-- ==== Sys2Proof/Machine/Queues.lean ====
section
/-! DEFINITION. Queues across sward and peat: records, depth, pools and watermarks (R177 to R188, R203 to R205), and the three
tiers of a queue (R188 to R200). -/

namespace Sys2Proof.Machine

/-- One queue in storage. -/
def Block.queue (b : Block) (q : Nat) : Queue := NMap.get {} b.td.store.queues q

/-- Replace the storage side. -/
def Block.withStore (b : Block) (s : StoreSt) : Block := { b with td := { b.td with store := s } }

/-- Replace a queue in storage. -/
def Block.setQueue (b : Block) (q : Nat) (x : Queue) : Block :=
  b.withStore { b.td.store with queues := NMap.set {} b.td.store.queues q x }

/-- Queues below this number are VOQs (R177). -/
def Block.voqCount (b : Block) : Nat := b.fld QMG.QSPLIT QMG.QSPLIT_VOQ_COUNT

/-- Fields of a queue record: ENABLE, STORE_PROF, DROP_PROF, POOL (R179, R215). -/
def Block.qEnabled (b : Block) (q : Nat) : Bool := bitAt (NMap.get 0 b.td.store.records q) 0
def Block.qStoreProf (b : Block) (q : Nat) : Nat := NMap.get 0 b.td.store.records q / 2 ^ 2 % 2 ^ 8
def Block.qDropProf (b : Block) (q : Nat) : Nat := NMap.get 0 b.td.store.records q / 2 ^ 10 % 2 ^ 6
def Block.qPool (b : Block) (q : Nat) : Nat := NMap.get 0 b.td.store.records q / 2 ^ 16 % 2 ^ 3

/-- A storage profile at reset (R194). -/
def storeProfReset : List Nat := [64 + 64 * 2 ^ 16, 56 + 56 * 2 ^ 16, 0, 1, 0]

/-- A word of a storage profile. -/
def Block.spWord (b : Block) (i w : Nat) : Nat := (NMap.get storeProfReset b.td.store.storeProf i).getD w 0

/-- Fields of the storage profile of a queue (R194). -/
def Block.headCells (b : Block) (q : Nat) : Nat := b.spWord (b.qStoreProf q) 0 % 2 ^ 13
def Block.tailCells (b : Block) (q : Nat) : Nat := b.spWord (b.qStoreProf q) 0 / 2 ^ 16 % 2 ^ 13
def Block.peatEn (b : Block) (q : Nat) : Bool := bitAt (b.spWord (b.qStoreProf q) 0) 31
def Block.prefetchMark (b : Block) (q : Nat) : Nat := b.spWord (b.qStoreProf q) 1 % 2 ^ 13
def Block.spillMark (b : Block) (q : Nat) : Nat := b.spWord (b.qStoreProf q) 1 / 2 ^ 16 % 2 ^ 13
def Block.peatMax (b : Block) (q : Nat) : Nat := b.spWord (b.qStoreProf q) 2
def Block.wmCells (b : Block) (q : Nat) : Nat := b.spWord (b.qStoreProf q) 3
def Block.wmEn (b : Block) (q : Nat) : Bool := bitAt (b.spWord (b.qStoreProf q) 4) 0
def Block.wmFallEn (b : Block) (q : Nat) : Bool := bitAt (b.spWord (b.qStoreProf q) 4) 1

/-- A word of a drop profile. -/
def Block.dpWord (b : Block) (i w : Nat) : Nat := (NMap.get [0, 0, 0, 0, 0, 0, 0, 0] b.td.store.dropProf i).getD w 0

/-- Cells of a block being fetched. -/
def Fetching.count : Fetching → Nat
  | .read .. => 8
  | .relink _ cs _ => cs.length
  | .lost ms => ms.length

/-- Cells of a queue on their way to its head: reads in flight, relinks and lost blocks not yet reached. -/
def Queue.fetchCells (x : Queue) : Nat := x.fetching.foldl (fun n f => n + f.count) 0

/-- Cells of a queue being read from DDR5, which its pool already counts (R186). -/
def Queue.readCells (x : Queue) : Nat :=
  x.fetching.foldl (fun n f => match f with | .read .. => n + 8 | _ => n) 0

/-- Cells of a queue being relinked, which are still in the sward. -/
def Queue.relinkCells (x : Queue) : Nat :=
  x.fetching.foldl (fun n f => match f with | .relink _ cs _ => n + cs.length | _ => n) 0

/-- Cells of a queue being written to the peat. -/
def Queue.writeCells (x : Queue) : Nat := x.writing.foldl (fun n w => n + w.2.length) 0

/-- The depth of R185.
DEDUCED, unsafe: log entry 55. -/
def Queue.depth (x : Queue) : Nat :=
  x.head.length + x.fetchCells + 8 * x.middle.length + x.writeCells + x.tail.length + x.reserved

/-- A queue's cells on the die: the assembly contexts are counted apart. -/
def Queue.onDie (x : Queue) : Nat := x.head.length + x.tail.length + x.writeCells + x.relinkCells
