-- ==== Sys2Proof/Machine/PmcPass.lean ====
section
/-! DEFINITION. The performance counters as time passes (R437, R438): the cycles of each source's clock, and the sources that offer a
level. -/

namespace Sys2Proof.Machine

/-- The clock of an event's source in MHz (R438): FD core, TD core, a channel's controller at one eighth of its data rate
(R335), or the auxiliary island. -/
def Block.pmcClock (b : Block) (ev : Nat) : Nat :=
  match ev with
  | 0x05 | 0x06 | 0x07 | 0x08 | 0x0B | 0x0D => 1600
  | 0x09 | 0x0A => 600 + 100 * b.d5Cfg D5M.CFG_RATE
  | 0x0E => 100
  | _ => 1350

/-- The level that one instance offers (R438). -/
def Block.pmcAt (b : Block) (ev inst : Nat) : Nat :=
  match ev with
  | 0x05 => (b.queue inst).depth
  | 0x06 => b.poolUsed inst
  | 0x0E => b.groupState inst
  | _ => 0

/-- What the source of counter `n` offers while nothing happens: the level of its instance or the sum over all, and 0 for a
source of happenings (R437, R438). -/
def Block.pmcLevelNow (b : Block) (n : Nat) : Nat :=
  let ev := b.fld (PMC.CFG n) PMC.CFG_EVENT
  if !pmcLevel ev then 0
  else if b.flag (PMC.CFG n) PMC.CFG_ALL then
    match ev with
    | 0x05 => b.td.store.queues.foldl (fun s e => s + e.2.depth) 0
    | 0x06 => (upTo 8).foldl (fun s p => s + b.poolUsed p) 0
    | _ => (upTo 46).foldl (fun s g => s + b.pmcAt ev g) 0
  else b.pmcAt ev (b.fld (PMC.INST n) PMC.INST_INSTANCE)

/-- The cycles of a clock of `f` MHz in the next `n` ns. -/
def Block.cyclesIn (b : Block) (f n : Nat) : Nat := f * (b.time.elapsed + n) / 1000 - f * b.time.elapsed / 1000

/-- `n` ns pass for the performance counters.
DEDUCED, unsafe: log entry 118. -/
def Block.pmcPass (b : Block) (n : Nat) : Block :=
  if b.pmcRuns then
    (upTo 64).foldl (fun x k =>
      let ev := x.fld (PMC.CFG k) PMC.CFG_EVENT
      if x.flag (PMC.CFG k) PMC.CFG_ENABLE && 0 < ev && ev < 0x10 then x.pmcCycles k (x.pmcLevelNow k) (x.cyclesIn (x.pmcClock ev) n)
      else x) b
  else b

/-- A write of `PMCn.CFG`, `INST` or `THRESH`: the count becomes 0, OVF stays, and counting starts anew from what the source
offers (R439). -/
def effPmc (n : Nat) (_w : WriteOut) (_old : Word) (b : Block) : Block :=
  let b1 := (b.setReg (PMC.CNT_LO n) 0#32).setFld (PMC.CNT_HI n) PMC.CNT_HI_CNT 0
  { b1 with cnt := { b1.cnt with prev := NMap.set 0 b1.cnt.prev n (b1.pmcLevelNow n) } }

/-- At T every performance counter is copied into its SNAP pair, OVF included (R435). -/
def Block.pmcSnap (b : Block) : Block :=
  (upTo 64).foldl (fun x n =>
    (x.setReg (PMC.SNAP_LO n) (x.reg (PMC.CNT_LO n))).setReg (PMC.SNAP_HI n) (x.reg (PMC.CNT_HI n))) b

/-- A page soft reset of PMC: counts, OVF bits and SNAP pairs clear; settings stay (R444). -/
def Block.pmcPageReset (b : Block) : Block :=
  let b1 := (upTo 64).foldl (fun x n =>
    (((x.clearReg (PMC.CNT_LO n)).clearReg (PMC.CNT_HI n)).clearReg (PMC.SNAP_LO n)).clearReg (PMC.SNAP_HI n)) b
  { b1 with cnt := { b1.cnt with prev := [] } }

end Sys2Proof.Machine
end

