-- ==== Sys2Proof/Machine/CushionLink.lean ====
section
/-! DEFINITION. The cascade links: message words (R384), sending and resending, link state (R383), and the device's role
(R385, R386). -/

namespace Sys2Proof.Machine

/-- The link to the device at position `j` (R383). -/
def CscSt.link (c : CscSt) (j : Nat) : CLink :=
  match j with
  | 0 => c.link0
  | 1 => c.link1
  | 2 => c.link2
  | _ => c.link3

/-- Replace a link's state. -/
def CscSt.setLink (c : CscSt) (j : Nat) (l : CLink) : CscSt :=
  match j with
  | 0 => { c with link0 := l }
  | 1 => { c with link1 := l }
  | 2 => { c with link2 := l }
  | _ => { c with link3 := l }

/-- Replace a link's state in the device. -/
def Block.setCLink (b : Block) (j : Nat) (l : CLink) : Block := { b with csc := b.csc.setLink j l }

/-- The TYPE code of a message (R384). -/
def CMsg.type : CMsg → Nat
  | .hello .. => 1
  | .timeSync _ => 2
  | .delayReq _ => 3
  | .delayResp .. => 4
  | .prepare .. => 5
  | .accept _ => 6
  | .refuse .. => 7
  | .confirm _ => 8
  | .abandon _ => 9
  | .learn .. => 10
  | .bad t => t.toNat

/-- A time of day as the low 80 bits of a payload. -/
def stampBits (s : Stamp) : Nat := s.sec.toNat * 2 ^ 32 + s.ns.toNat

/-- The payload field of a message, bits 215:0 (R384). -/
def CMsg.payload : CMsg → Nat
  | .hello e m p s => b2n e * 2 ^ 213 + b2n m * 2 ^ 212 + b2n p * 2 ^ 211 + s.toNat * 2 ^ 207
  | .timeSync t => stampBits t
  | .delayReq t => stampBits t
  | .delayResp t l => stampBits t + l.toNat * 2 ^ 80
  | .prepare t ty op tag => stampBits t + ty.toNat * 2 ^ 80 + op.toNat * 2 ^ 84 + tag.toNat * 2 ^ 116
  | .accept tag => tag.toNat
  | .refuse tag r => tag.toNat + r.toNat * 2 ^ 16
  | .confirm tag => tag.toNat
  | .abandon tag => tag.toNat
  | .learn s k v t a => s.toNat + k.toNat * 2 ^ 32 + v.toNat * 2 ^ 96 + t.toNat * 2 ^ 116 + b2n a * 2 ^ 119
  | .bad _ => 0

/-- The 32 bytes of a message, network byte order (R384). -/
def cascadeBytes (src dst lseq ack : Nat) (m : CMsg) : List Byte :=
  beBytes 32 (m.type * 2 ^ 252 + src * 2 ^ 250 + dst * 2 ^ 248 + lseq * 2 ^ 232 + ack * 2 ^ 216 + m.payload)

/-- Network time as a stamp of a message. -/
def Block.nowStamp (b : Block) : Stamp := ⟨BitVec.ofNat 48 b.nowSec, BitVec.ofNat 32 b.nowNs⟩

/-- A stamp in whole ns. -/
def Stamp.total (s : Stamp) : Nat := s.sec.toNat * 10 ^ 9 + s.ns.toNat

/-- This device's cushion position. -/
def Block.myPos (b : Block) : Nat := b.fld CSC.CTL CSC.CTL_POS

/-- The cascade macro runs: the core is on and the mode is not FAULT-HOLD (R387). -/
def Block.cascadeOn (b : Block) : Bool := coreOn b.mode.mode && decide (b.mode.mode ≠ .faultHold)
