/-- A DATA cell that came at a given ns reaches a synchronised context (R267). -/
def Block.resSynced (b : Block) (i : Nat) (h : HeldCell) : Block :=
  let x := b.reseq i
  let d := seqDist h.cell.seq x.expect
  if d = 0 then b.setReseq i ((x.take h.cell).follow (x.held.length + 1))
  else if d ≤ 4095 then
    if 12288 ≤ b.resHeld then b.count KCL.RESEQ_FULL_LO 0
    else if x.held.any (fun k => k.cell.seq = h.cell.seq) then b
    else b.setReseq i { x with held := x.held ++ [h] }
  else b.count KCL.RESEQ_OOW_LO 0

/-- The SYNC_REQ message for a context's stream (R270, R272). -/
def Block.askSync (b : Block) (i : Nat) : Block :=
  (b.setReseq i { b.reseq i with asked := some b.time.elapsed }).sendControl (i / 8)
    (4 * 2 ^ 124 + b.devId * 2 ^ 113 + i % 8 * 2 ^ 110)

/-- A DATA cell reaches an unsynchronised context: it is held, and one SYNC_REQ goes out (R270). -/
def Block.resUnsynced (b : Block) (i : Nat) (h : HeldCell) : Block :=
  let x := b.reseq i
  let b1 := if 12288 ≤ b.resHeld then b.count KCL.RESEQ_FULL_LO 0
    else b.setReseq i { x with held := x.held ++ [h] }
  if x.asked.isSome then b1 else b1.askSync i

/-- The context of a stream: 8 × SRC_DEV + ENGINE (R267). -/
def ctxOf (src engine : Nat) : Nat := 8 * src + engine

/-- A DATA cell arrives (R252, R267, R270). -/
def Block.dataCell (b : Block) (rx : CellRx) (c : FCell) : Block :=
  b.cellIn rx false (fun y =>
    if !y.laneUp rx.lane || !y.flag KCL.CTL KCL.CTL_ENABLE then y
    else if c.dest ≠ y.devId then y.count KCL.MISROUTED_LO 0
    else
      let i := ctxOf c.src c.engine
      let h : HeldCell := ⟨c, y.time.elapsed⟩
      if (y.reseq i).synced then y.resSynced i h else y.resUnsynced i h)

/-- The held SEQ with the least distance from EXPECT. -/
def Reseq.lowest (x : Reseq) : Option Nat :=
  (x.held.map (fun h => h.cell.seq)).foldl (fun m n => match m with
    | none => some n
    | some k => if seqDist n x.expect < seqDist k x.expect then some n else some k) none

/-- `KCL.RESEQ_CFG.TIMEOUT` in ns. -/
def Block.resWait (b : Block) : Nat := b.fld KCL.RESEQ_CFG KCL.RESEQ_CFG_TIMEOUT * 64

/-- `n` ns have passed since the arrival of the oldest cell that a context holds (R268, R270). -/
def Block.heldFor (b : Block) (x : Reseq) (n : Nat) : Bool := x.held.any (fun h => decide (h.came + n ≤ b.time.elapsed))

/-- Cells of a delivered stream up to the last end of a packet. -/
def wholePackets (cs : List FCell) : List FCell := (cs.reverse.dropWhile (fun c => !c.eop)).reverse

/-- The packet in assembly on a context is discarded whole: its cells that the queue manager has, and those on their way
there (R268). -/
def Block.cutAssembly (b : Block) (i : Nat) : Block :=
  let x := b.reseq i
  let ws := wholePackets x.delivered
  let b1 := b.setReseq i { x with delivered := ws }
  if ws.isEmpty then b1.discardAssembly (32 + i) true else b1

/-- The missing cell of a context is declared lost (R268). -/
def Block.resTimeout (b : Block) (i : Nat) : Block :=
  let x := b.reseq i
  if !b.fabLive || !x.synced || !b.heldFor x b.resWait then b
  else match x.lowest with
    | none => b
    | some n =>
      let b1 := b.cutAssembly i
      let y := b1.reseq i
      let b2 := b1.setReseq i ({ y with expect := n, skipping := true }.follow (y.held.length + 1))
      ((b2.count KCL.RESEQ_LOSS_LO 0).intRaw 0x83 1).eventOnce 0x0606FF 0x83 6 6 (leBytes 2 (i / 8) ++ leBytes 1 (i % 8))

/-- Another SYNC_REQ of a context that waits for a SYNC (R270). -/
def Block.syncAgain (b : Block) (i : Nat) : Block :=
  let x := b.reseq i
  if b.fabLive && !x.synced && x.asked.any (fun t => decide (t + b.resWait ≤ b.time.elapsed)) then b.askSync i else b

/-- Held cells of a context still unsynchronised after 16 TIMEOUTs are discarded (R270). -/
def Block.noSync (b : Block) (i : Nat) : Block :=
  let x := b.reseq i
  if !b.fabLive || x.synced || !b.heldFor x (16 * b.resWait) then b
  else (b.setReseq i { x with held := [] }).countN KCL.RESEQ_NOSYNC_LO 0 x.held.length

/-- A SYNC for a stream (R270): held cells before NEXT_SEQ are discarded, the rest are treated again. -/
def Block.syncTo (b : Block) (i next : Nat) : Block :=
  let x := b.reseq i
  let early := x.held.filter (fun h => 32768 ≤ seqDist h.cell.seq next)
  let rest := x.held.filter (fun h => seqDist h.cell.seq next < 32768)
  let b1 := (b.setReseq i { x with expect := next, synced := true, held := [], skipping := false, asked := none }).countN
    KCL.RESEQ_NOSYNC_LO 0 early.length
  rest.foldl (fun y h => y.resSynced i h) b1

/-- A control message arrives: by the first of its cell (`rx` given) the cell is counted, and so are its reserved codes
(R272, R273). -/
def Block.controlIn (b : Block) (rx : Option CellRx) (act : Block → Block) : Block :=
  match rx with
  | none => if b.fabLive && b.flag KCL.CTL KCL.CTL_ENABLE then act b else b
  | some r =>
    b.cellIn r false (fun y =>
      if !y.laneUp r.lane || !y.flag KCL.CTL KCL.CTL_ENABLE then y
      else act ((y.count KCL.CTRL_RECEIVED_LO 0).countN KCL.BAD_TYPE_LO 0 r.badMsgs))

/-- The effect of a page soft reset of FABn on its lanes (R275). -/
def Block.fabPageReset (b : Block) (n : Nat) : Block :=
  (upTo 8).foldl (fun y k =>
    let l := 8 * n + k
    if y.laneState l = 0 then y else y.laneFall l 7 false) b

/-- The effect of a page soft reset of KCL (R275). -/
def Block.kclPageReset (b : Block) : Block :=
  let b1 := b.td.fab.contexts.foldl (fun y e => y.discardAssembly (32 + e.1) true) b
  let b2 := b1.withFab { b1.td.fab with contexts := [], control := []
                                        again := b1.td.fab.again.filter (fun c => !c.isControl) }
  fabLanes.foldl (fun y l => y.setLane l { y.lane l with tx := (y.lane l).tx.filter (fun c => !c.isControl) }) b2

end Sys2Proof.Machine
end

Work order: Above are the records. Print exactly, and only, the lines from the line with "(R385, R386). -/" to the line with "the device. -/", both inclusive.

Solution to the exercise:
(R385, R386). -/

namespace Sys2Proof.Machine

/-- The link to the device at position `j` (R383). -/
def CscSt.link (c : CscSt) (j : Nat) : CLink :=
  match j with
  | 0 => c.link0
  | 1 => c.link1
  | 2 => c.link2
  | _ => c.link3

/-- Replace a link's state. -/
def CscSt.setLink (c : CscSt) (j : Nat) (l : CLink) : CscSt :=
  match j with
  | 0 => { c with link0 := l }
  | 1 => { c with link1 := l }
  | 2 => { c with link2 := l }
  | _ => { c with link3 := l }

/-- Replace a link's state in the device. -/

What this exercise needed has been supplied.